> INSTRUCTIONS FOR THE TASK: Whenever a line in the data holds the string "ControlsOk", pull that line out.

> EXERCISE MATERIALS:
* * *

-- ==== Sys2Proof/Certificates/Slice0/Obligations.lean ====
section
/-! DEFINITION. The statements about the part. `settle u` is u after the reactions of the outlets
(Machine/Outlets.lean): a statement that says "exec answers next (settle u)" gives the command's own effect
as u, `OutletsReactToWorkPausesAndCompletions` says what settling does, and `StepLeavesNoOutletWithWork`
that it leaves no outlet anything to do. -/

section

open Sys2Proof Sys2Proof.Machine

/-! ## Steps, the queue, resets -/

/-- A step takes the command at the front of the queue and runs it on the state with the queue's rest. -/
def Obligations.StepRunsTheFrontCommand : Prop :=
  ∀ (c : Instr) (q : List Instr) (s : State),
    step { s with pending := c :: q } = exec c { s with pending := q }

/-- On an empty queue the part idles (DESIGN CHOICE, log 4). -/
def Obligations.EmptyQueueIdles : Prop := ∀ s : State, s.pending = [] → step s = .next s

/-- POWER_ON_RESET puts every block at its starting state; the pins keep their levels, the ready inputs
are read, and the commands waiting stay (log 9). -/
def Obligations.PowerOnResetStartsEveryBlockAfresh : Prop :=
  ∀ s : State, ∃ t, exec .powerOnReset s = .next t
    ∧ (∀ c, t.circuit c = { rxLine := (s.circuit c).rxLine })
    ∧ (∀ p, t.port p = { rxMark := (s.port p).rxMark, readyPin := (s.port p).readyPin,
                         readyIn := (s.port p).readyPin })
    ∧ (∀ p, t.parser p = {}) ∧ (∀ i, t.framer i = {}) ∧ (∀ k, t.story k = {})
    ∧ (∀ c, t.outlet (lineOutlet c) = {}) ∧ (∀ p, t.outlet (terminalOutlet p) = { shiftOwed := false })
    ∧ (∀ c, t.control c = {}) ∧ (∀ i, t.desk i = none) ∧ t.pages = powerOnPages
    ∧ t.openOrder = [] ∧ t.nextNumber = 1 ∧ t.notices = {} ∧ t.regs = {} ∧ t.pending = s.pending

/-- Right after power-on reset every field stands at the value that the records' tables (R1, R7, R21, R43,
R44, R56, R73, R101, R113, R140, R144, R154), the pages (R28, R29), the table's counter and order (R75,
R76), the block limit (R86) and the register window (10.1, R164, R174 to R177) state. The levels of the
input pins are the model's (DESIGN CHOICE, log 9). -/
def Obligations.ResetStateHoldsTheStatedValues : Prop :=
  let s := State.reset
  (s.regs.command = 0#16 ∧ s.regs.result = .ok ∧ (∀ k, s.arg k = 0#16)
    ∧ s.regs.rvals = { r0 := 0#16, r1 := 0#16, r2 := 0#16, r3 := 0#16 }
    ∧ s.regs.select = 0#15 ∧ s.regs.clock = 0 ∧ s.regs.capture = 0 ∧ s.regs.resetCause = .power
    ∧ s.regs.snapshot = [] ∧ s.regs.draft = none ∧ s.regs.blockLimit = 30)
  ∧ (s.notices.flags = 0#11 ∧ s.notices.enables = 0#11 ∧ s.notices.interrupt = .low)
  ∧ (∀ c, s.circuit c = {
      state := .closed, survey := false, pendingConfig := none
      config := {
        speedClass := 2, programmedN := 24576, stop := .oneAndHalf, polarity := .markHigh,
        filter := .eighth, page := 0, unshiftOnSpace := false, shiftGuard := true, width := 69,
        lossTime := 10, restoreTime := 5, idleLimit := 120, breakStopsSending := false,
        answerback := [], motorLead := 8, runOn := 30 }
      rxPlane := .letters, rxPhase := .idle, lossTimer := none, restoreTimer := none
      sending := none, slipFlag := false
      counts := {
        received := 0, sent := 0, framingErrors := 0, farBreaks := 0, losses := 0, earlySlips := 0,
        lateSlips := 0, refusedOpens := 0, looseCopy := 0 }
      surveyRec := {
        gate := .oneSecond, adopt := false, elapsed := 0, edges := 0, shortestMark := 65535,
        shortestSpace := 65535, result := none, adopted := false }
      rxLine := .high, edges := [], allSpace := false, afterStop := false })
  ∧ (∀ p, s.port p = {
      enabled := false
      config := {
        speed := .baud1200, parity := .even, width := 80, authority := .view, stallTime := 60,
        idleLimit := 300, enable := false }
      rxPhase := .idle, requestMode := false, afterRequest := false, queue := []
      readyOut := .low, readyIn := .low, sending := none, replySlot := none
      counts := {
        received := 0, sent := 0, framingErrors := 0, parityErrors := 0, overruns := 0,
        dropped := 0, requestBusy := 0, refusedOpens := 0, looseCopy := 0 }
      rxMark := true, readyPin := .low })
  ∧ (∀ p, s.parser p = { buffer := [], overflow := false })
  ∧ (∀ i, s.framer i = {
      state := .idle, origin := none, lineStart := true, lineEnd := false, tail := false,
      holdBack := [], header := [], slot := none, outstanding := none, withdrawn := false })
  ∧ (∀ k, (s.story k).state = .free) ∧ s.openOrder = [] ∧ s.nextNumber = 1
  ∧ (∀ i, s.desk i = none)
  ∧ (∀ o, s.outlet o = {
      state := .off, holder := none, waiting := [], owed := [], unit := none,
      answerbackOwed := false, counterBreak := false, farBreak := false, plane := .letters,
      shiftOwed := (s.outlet o).shiftOwed, column := 0, stallTimer := none, substitutions := 0,
      drops := 0, stalls := 0 })
  ∧ (∀ c, (s.outlet (lineOutlet c)).shiftOwed = true)
  ∧ (∀ c, s.control c = {
      motor := .off, motorCount := 0, motorTarget := 0, phase := .idle, value := 0,
      firstPass := false, fillOwed := false, wave := .low
      settings := {
        use := .wave, max := 1, delay := 0, skip := false, startLevel := .low, toggles := [] }
      action := (s.control c).action
      motorSel := {
        inputA := .motorWanted, inputB := .zero, ff := .low, ft := .low, tf := .high, tt := .high }
      signalSel := {
        inputA := .flashHeld, inputB := .farBreak, ff := .low, ft := .high, tf := .high,
        tt := .high }
      motorOut := .low, signalOut := .low })
  ∧ s.page 0 = standardPage
  ∧ ∀ p, p ≠ 0 →
      (∀ i, (s.page p).rxLetters.get i = .subst ∧ (s.page p).rxFigures.get i = .subst)
      ∧ (∀ i, (s.page p).send.get i = .subst) ∧ (s.page p).substitute = office '?'

/-- Every invariant stated below holds right after power-on reset. -/
def Obligations.ResetStateIsWellKept : Prop :=
  State.reset.Consistent ∧ State.reset.RegistersOk ∧ State.reset.InterruptOk ∧ State.reset.PageZeroOk
    ∧ State.reset.ConfigsOk ∧ State.reset.ControlsOk ∧ State.reset.QueuesOk ∧ State.reset.ParsersOk
    ∧ State.reset.DirectoryOk ∧ State.reset.OutputsOk ∧ State.reset.StallTimersOk
    ∧ State.reset.OutletsCalm

/-! ## Invariants of every step -/

/-- Every step keeps the story table, the outlets' holders and waiting lists and the framers' stories in
agreement (R73 to R76, R83 to R85, R90, R113). -/
def Obligations.StepKeepsTrafficConsistent : Prop :=
  ∀ s t : State, s.Consistent → step s = .next t → t.Consistent

/-- Every step keeps the clock, its capture and the block limit in range, and page 0 the standard page
(R28, R170, R176). -/
def Obligations.StepKeepsClockLimitAndStandardPage : Prop :=
  ∀ s t : State, s.RegistersOk ∧ s.PageZeroOk → step s = .next t → t.RegistersOk ∧ t.PageZeroOk

/-- After every step the interrupt output is high exactly while an enabled flag is set (R175). -/
def Obligations.StepKeepsInterruptOutputRight : Prop :=
  ∀ s t : State, s.InterruptOk → step s = .next t → t.InterruptOk

/-- Every step keeps every configuration, current or pending, and every counter setting in its range
(R7, R8, R44, R144), and count, target, value and wave at rest while their mechanism is (R153). -/
def Obligations.StepKeepsConfigurationsInRangeAndControlsAtRest : Prop :=
  ∀ s t : State, s.ConfigsOk ∧ s.ControlsOk → step s = .next t → t.ConfigsOk ∧ t.ControlsOk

* * *

> PROBLEM SOLUTION:
    ∧ State.reset.ConfigsOk ∧ State.reset.ControlsOk ∧ State.reset.QueuesOk ∧ State.reset.ParsersOk
  ∀ s t : State, s.ConfigsOk ∧ s.ControlsOk → step s = .next t → t.ConfigsOk ∧ t.ControlsOk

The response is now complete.